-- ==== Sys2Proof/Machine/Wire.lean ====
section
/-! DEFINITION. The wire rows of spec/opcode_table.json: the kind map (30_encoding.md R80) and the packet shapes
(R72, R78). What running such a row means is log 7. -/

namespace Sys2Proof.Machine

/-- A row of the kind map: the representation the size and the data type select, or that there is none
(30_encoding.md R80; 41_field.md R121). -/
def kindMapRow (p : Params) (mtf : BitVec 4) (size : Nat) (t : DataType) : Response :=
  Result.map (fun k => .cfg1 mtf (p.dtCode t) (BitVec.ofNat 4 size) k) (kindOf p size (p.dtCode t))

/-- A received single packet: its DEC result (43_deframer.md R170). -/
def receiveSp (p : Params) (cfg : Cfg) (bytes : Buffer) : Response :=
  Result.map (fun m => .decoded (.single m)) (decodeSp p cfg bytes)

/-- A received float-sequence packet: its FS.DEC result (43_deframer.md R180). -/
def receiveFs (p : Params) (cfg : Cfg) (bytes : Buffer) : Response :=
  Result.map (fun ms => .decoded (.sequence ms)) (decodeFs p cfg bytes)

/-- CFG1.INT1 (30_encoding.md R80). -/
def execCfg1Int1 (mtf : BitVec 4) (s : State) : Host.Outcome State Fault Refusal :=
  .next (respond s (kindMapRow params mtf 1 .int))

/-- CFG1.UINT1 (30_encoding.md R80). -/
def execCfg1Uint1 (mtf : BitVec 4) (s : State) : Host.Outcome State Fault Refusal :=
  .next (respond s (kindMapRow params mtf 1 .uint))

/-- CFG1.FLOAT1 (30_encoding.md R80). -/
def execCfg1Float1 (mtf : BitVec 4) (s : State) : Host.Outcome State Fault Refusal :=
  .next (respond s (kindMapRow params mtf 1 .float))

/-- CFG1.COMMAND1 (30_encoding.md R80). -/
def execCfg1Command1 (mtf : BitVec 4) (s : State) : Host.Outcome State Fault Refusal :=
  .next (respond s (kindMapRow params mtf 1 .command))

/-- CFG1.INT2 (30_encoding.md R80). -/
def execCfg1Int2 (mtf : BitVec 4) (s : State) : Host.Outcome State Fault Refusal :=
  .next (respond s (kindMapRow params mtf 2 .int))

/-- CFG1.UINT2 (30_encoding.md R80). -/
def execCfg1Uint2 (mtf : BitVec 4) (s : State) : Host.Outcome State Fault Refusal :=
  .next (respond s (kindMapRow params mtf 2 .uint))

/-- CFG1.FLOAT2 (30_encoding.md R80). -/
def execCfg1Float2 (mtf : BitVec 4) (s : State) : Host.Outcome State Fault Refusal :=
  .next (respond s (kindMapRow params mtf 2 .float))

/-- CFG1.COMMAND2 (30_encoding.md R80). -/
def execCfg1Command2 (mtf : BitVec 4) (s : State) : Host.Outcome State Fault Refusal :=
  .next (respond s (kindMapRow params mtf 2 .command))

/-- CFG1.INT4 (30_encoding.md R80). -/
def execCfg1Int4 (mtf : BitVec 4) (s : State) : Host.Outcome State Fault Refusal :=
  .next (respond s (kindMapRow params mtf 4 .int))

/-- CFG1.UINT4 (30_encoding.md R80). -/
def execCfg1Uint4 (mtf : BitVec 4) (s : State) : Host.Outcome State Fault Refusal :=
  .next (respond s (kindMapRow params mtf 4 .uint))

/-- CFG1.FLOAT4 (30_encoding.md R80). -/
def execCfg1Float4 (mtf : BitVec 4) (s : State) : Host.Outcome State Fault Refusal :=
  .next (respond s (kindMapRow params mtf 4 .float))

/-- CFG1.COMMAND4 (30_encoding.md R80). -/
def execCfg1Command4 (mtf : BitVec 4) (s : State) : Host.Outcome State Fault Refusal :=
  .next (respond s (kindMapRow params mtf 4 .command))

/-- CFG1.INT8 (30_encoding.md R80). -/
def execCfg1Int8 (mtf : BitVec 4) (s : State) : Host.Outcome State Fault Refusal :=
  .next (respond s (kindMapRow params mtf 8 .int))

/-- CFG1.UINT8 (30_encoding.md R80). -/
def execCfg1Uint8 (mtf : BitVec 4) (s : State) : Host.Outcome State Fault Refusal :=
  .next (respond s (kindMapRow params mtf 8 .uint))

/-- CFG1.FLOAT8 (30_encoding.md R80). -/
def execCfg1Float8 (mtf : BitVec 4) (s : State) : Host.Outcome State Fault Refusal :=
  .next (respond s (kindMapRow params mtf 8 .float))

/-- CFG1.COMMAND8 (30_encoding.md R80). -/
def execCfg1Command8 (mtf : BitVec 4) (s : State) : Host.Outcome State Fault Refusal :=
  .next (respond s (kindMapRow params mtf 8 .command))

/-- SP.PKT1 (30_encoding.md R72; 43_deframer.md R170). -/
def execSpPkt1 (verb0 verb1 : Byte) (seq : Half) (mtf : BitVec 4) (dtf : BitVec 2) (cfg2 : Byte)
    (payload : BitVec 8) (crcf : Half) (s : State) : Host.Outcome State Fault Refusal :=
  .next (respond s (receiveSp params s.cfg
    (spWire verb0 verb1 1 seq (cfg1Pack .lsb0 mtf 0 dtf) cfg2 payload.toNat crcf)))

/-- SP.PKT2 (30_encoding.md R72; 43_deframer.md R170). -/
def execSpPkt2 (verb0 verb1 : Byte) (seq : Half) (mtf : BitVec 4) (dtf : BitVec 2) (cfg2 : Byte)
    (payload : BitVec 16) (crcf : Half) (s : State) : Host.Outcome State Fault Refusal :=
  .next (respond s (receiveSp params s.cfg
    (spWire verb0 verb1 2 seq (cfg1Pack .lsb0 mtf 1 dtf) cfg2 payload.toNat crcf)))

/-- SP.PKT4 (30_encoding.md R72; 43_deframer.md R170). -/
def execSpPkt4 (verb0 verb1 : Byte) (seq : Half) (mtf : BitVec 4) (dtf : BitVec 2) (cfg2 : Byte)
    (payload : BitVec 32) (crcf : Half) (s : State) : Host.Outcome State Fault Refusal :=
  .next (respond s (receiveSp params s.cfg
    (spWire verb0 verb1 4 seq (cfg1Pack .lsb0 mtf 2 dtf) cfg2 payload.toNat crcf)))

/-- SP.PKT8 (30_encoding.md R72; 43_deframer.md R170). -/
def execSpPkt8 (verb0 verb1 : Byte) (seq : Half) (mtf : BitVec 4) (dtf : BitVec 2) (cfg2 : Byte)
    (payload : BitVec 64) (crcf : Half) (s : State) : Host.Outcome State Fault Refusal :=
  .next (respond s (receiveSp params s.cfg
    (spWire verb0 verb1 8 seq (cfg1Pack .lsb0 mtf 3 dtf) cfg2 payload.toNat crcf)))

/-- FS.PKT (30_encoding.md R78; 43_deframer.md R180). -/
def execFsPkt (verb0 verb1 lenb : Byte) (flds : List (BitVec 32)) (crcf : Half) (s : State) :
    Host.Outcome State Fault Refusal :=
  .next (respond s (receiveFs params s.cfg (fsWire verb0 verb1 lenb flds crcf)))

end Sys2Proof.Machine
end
____________________
Quote every record above exactly.

▸ **Output below**:
-- ==== Sys2Proof/Machine/Wire.lean ====
section
/-! DEFINITION. The wire rows of spec/opcode_table.json: the kind map (30_encoding.md R80) and the packet shapes
(R72, R78). What running such a row means is log 7. -/

namespace Sys2Proof.Machine

/-- A row of the kind map: the representation the size and the data type select, or that there is none
(30_encoding.md R80; 41_field.md R121). -/
def kindMapRow (p : Params) (mtf : BitVec 4) (size : Nat) (t : DataType) : Response :=
  Result.map (fun k => .cfg1 mtf (p.dtCode t) (BitVec.ofNat 4 size) k) (kindOf p size (p.dtCode t))

/-- A received single packet: its DEC result (43_deframer.md R170). -/
def receiveSp (p : Params) (cfg : Cfg) (bytes : Buffer) : Response :=
  Result.map (fun m => .decoded (.single m)) (decodeSp p cfg bytes)

/-- A received float-sequence packet: its FS.DEC result (43_deframer.md R180). -/
def receiveFs (p : Params) (cfg : Cfg) (bytes : Buffer) : Response :=
  Result.map (fun ms => .decoded (.sequence ms)) (decodeFs p cfg bytes)

/-- CFG1.INT1 (30_encoding.md R80). -/
def execCfg1Int1 (mtf : BitVec 4) (s : State) : Host.Outcome State Fault Refusal :=
  .next (respond s (kindMapRow params mtf 1 .int))

/-- CFG1.UINT1 (30_encoding.md R80). -/
def execCfg1Uint1 (mtf : BitVec 4) (s : State) : Host.Outcome State Fault Refusal :=
  .next (respond s (kindMapRow params mtf 1 .uint))

/-- CFG1.FLOAT1 (30_encoding.md R80). -/
def execCfg1Float1 (mtf : BitVec 4) (s : State) : Host.Outcome State Fault Refusal :=
  .next (respond s (kindMapRow params mtf 1 .float))

/-- CFG1.COMMAND1 (30_encoding.md R80). -/
def execCfg1Command1 (mtf : BitVec 4) (s : State) : Host.Outcome State Fault Refusal :=
  .next (respond s (kindMapRow params mtf 1 .command))

/-- CFG1.INT2 (30_encoding.md R80). -/
def execCfg1Int2 (mtf : BitVec 4) (s : State) : Host.Outcome State Fault Refusal :=
  .next (respond s (kindMapRow params mtf 2 .int))

/-- CFG1.UINT2 (30_encoding.md R80). -/
def execCfg1Uint2 (mtf : BitVec 4) (s : State) : Host.Outcome State Fault Refusal :=
  .next (respond s (kindMapRow params mtf 2 .uint))

/-- CFG1.FLOAT2 (30_encoding.md R80). -/
def execCfg1Float2 (mtf : BitVec 4) (s : State) : Host.Outcome State Fault Refusal :=
  .next (respond s (kindMapRow params mtf 2 .float))

/-- CFG1.COMMAND2 (30_encoding.md R80). -/
def execCfg1Command2 (mtf : BitVec 4) (s : State) : Host.Outcome State Fault Refusal :=
  .next (respond s (kindMapRow params mtf 2 .command))

/-- CFG1.INT4 (30_encoding.md R80). -/
def execCfg1Int4 (mtf : BitVec 4) (s : State) : Host.Outcome State Fault Refusal :=
  .next (respond s (kindMapRow params mtf 4 .int))

/-- CFG1.UINT4 (30_encoding.md R80). -/
def execCfg1Uint4 (mtf : BitVec 4) (s : State) : Host.Outcome State Fault Refusal :=
  .next (respond s (kindMapRow params mtf 4 .uint))

/-- CFG1.FLOAT4 (30_encoding.md R80). -/
def execCfg1Float4 (mtf : BitVec 4) (s : State) : Host.Outcome State Fault Refusal :=
  .next (respond s (kindMapRow params mtf 4 .float))

/-- CFG1.COMMAND4 (30_encoding.md R80). -/
def execCfg1Command4 (mtf : BitVec 4) (s : State) : Host.Outcome State Fault Refusal :=
  .next (respond s (kindMapRow params mtf 4 .command))

/-- CFG1.INT8 (30_encoding.md R80). -/
def execCfg1Int8 (mtf : BitVec 4) (s : State) : Host.Outcome State Fault Refusal :=
  .next (respond s (kindMapRow params mtf 8 .int))

/-- CFG1.UINT8 (30_encoding.md R80). -/
def execCfg1Uint8 (mtf : BitVec 4) (s : State) : Host.Outcome State Fault Refusal :=
  .next (respond s (kindMapRow params mtf 8 .uint))

/-- CFG1.FLOAT8 (30_encoding.md R80). -/
def execCfg1Float8 (mtf : BitVec 4) (s : State) : Host.Outcome State Fault Refusal :=
  .next (respond s (kindMapRow params mtf 8 .float))

/-- CFG1.COMMAND8 (30_encoding.md R80). -/
def execCfg1Command8 (mtf : BitVec 4) (s : State) : Host.Outcome State Fault Refusal :=
  .next (respond s (kindMapRow params mtf 8 .command))

/-- SP.PKT1 (30_encoding.md R72; 43_deframer.md R170). -/
def execSpPkt1 (verb0 verb1 : Byte) (seq : Half) (mtf : BitVec 4) (dtf : BitVec 2) (cfg2 : Byte)
    (payload : BitVec 8) (crcf : Half) (s : State) : Host.Outcome State Fault Refusal :=
  .next (respond s (receiveSp params s.cfg
    (spWire verb0 verb1 1 seq (cfg1Pack .lsb0 mtf 0 dtf) cfg2 payload.toNat crcf)))

/-- SP.PKT2 (30_encoding.md R72; 43_deframer.md R170). -/
def execSpPkt2 (verb0 verb1 : Byte) (seq : Half) (mtf : BitVec 4) (dtf : BitVec 2) (cfg2 : Byte)
    (payload : BitVec 16) (crcf : Half) (s : State) : Host.Outcome State Fault Refusal :=
  .next (respond s (receiveSp params s.cfg
    (spWire verb0 verb1 2 seq (cfg1Pack .lsb0 mtf 1 dtf) cfg2 payload.toNat crcf)))

/-- SP.PKT4 (30_encoding.md R72; 43_deframer.md R170). -/
def execSpPkt4 (verb0 verb1 : Byte) (seq : Half) (mtf : BitVec 4) (dtf : BitVec 2) (cfg2 : Byte)
    (payload : BitVec 32) (crcf : Half) (s : State) : Host.Outcome State Fault Refusal :=
  .next (respond s (receiveSp params s.cfg
    (spWire verb0 verb1 4 seq (cfg1Pack .lsb0 mtf 2 dtf) cfg2 payload.toNat crcf)))

/-- SP.PKT8 (30_encoding.md R72; 43_deframer.md R170). -/
def execSpPkt8 (verb0 verb1 : Byte) (seq : Half) (mtf : BitVec 4) (dtf : BitVec 2) (cfg2 : Byte)
    (payload : BitVec 64) (crcf : Half) (s : State) : Host.Outcome State Fault Refusal :=
  .next (respond s (receiveSp params s.cfg
    (spWire verb0 verb1 8 seq (cfg1Pack .lsb0 mtf 3 dtf) cfg2 payload.toNat crcf)))

/-- FS.PKT (30_encoding.md R78; 43_deframer.md R180). -/
def execFsPkt (verb0 verb1 lenb : Byte) (flds : List (BitVec 32)) (crcf : Half) (s : State) :
    Host.Outcome State Fault Refusal :=
  .next (respond s (receiveFs params s.cfg (fsWire verb0 verb1 lenb flds crcf)))

end Sys2Proof.Machine
end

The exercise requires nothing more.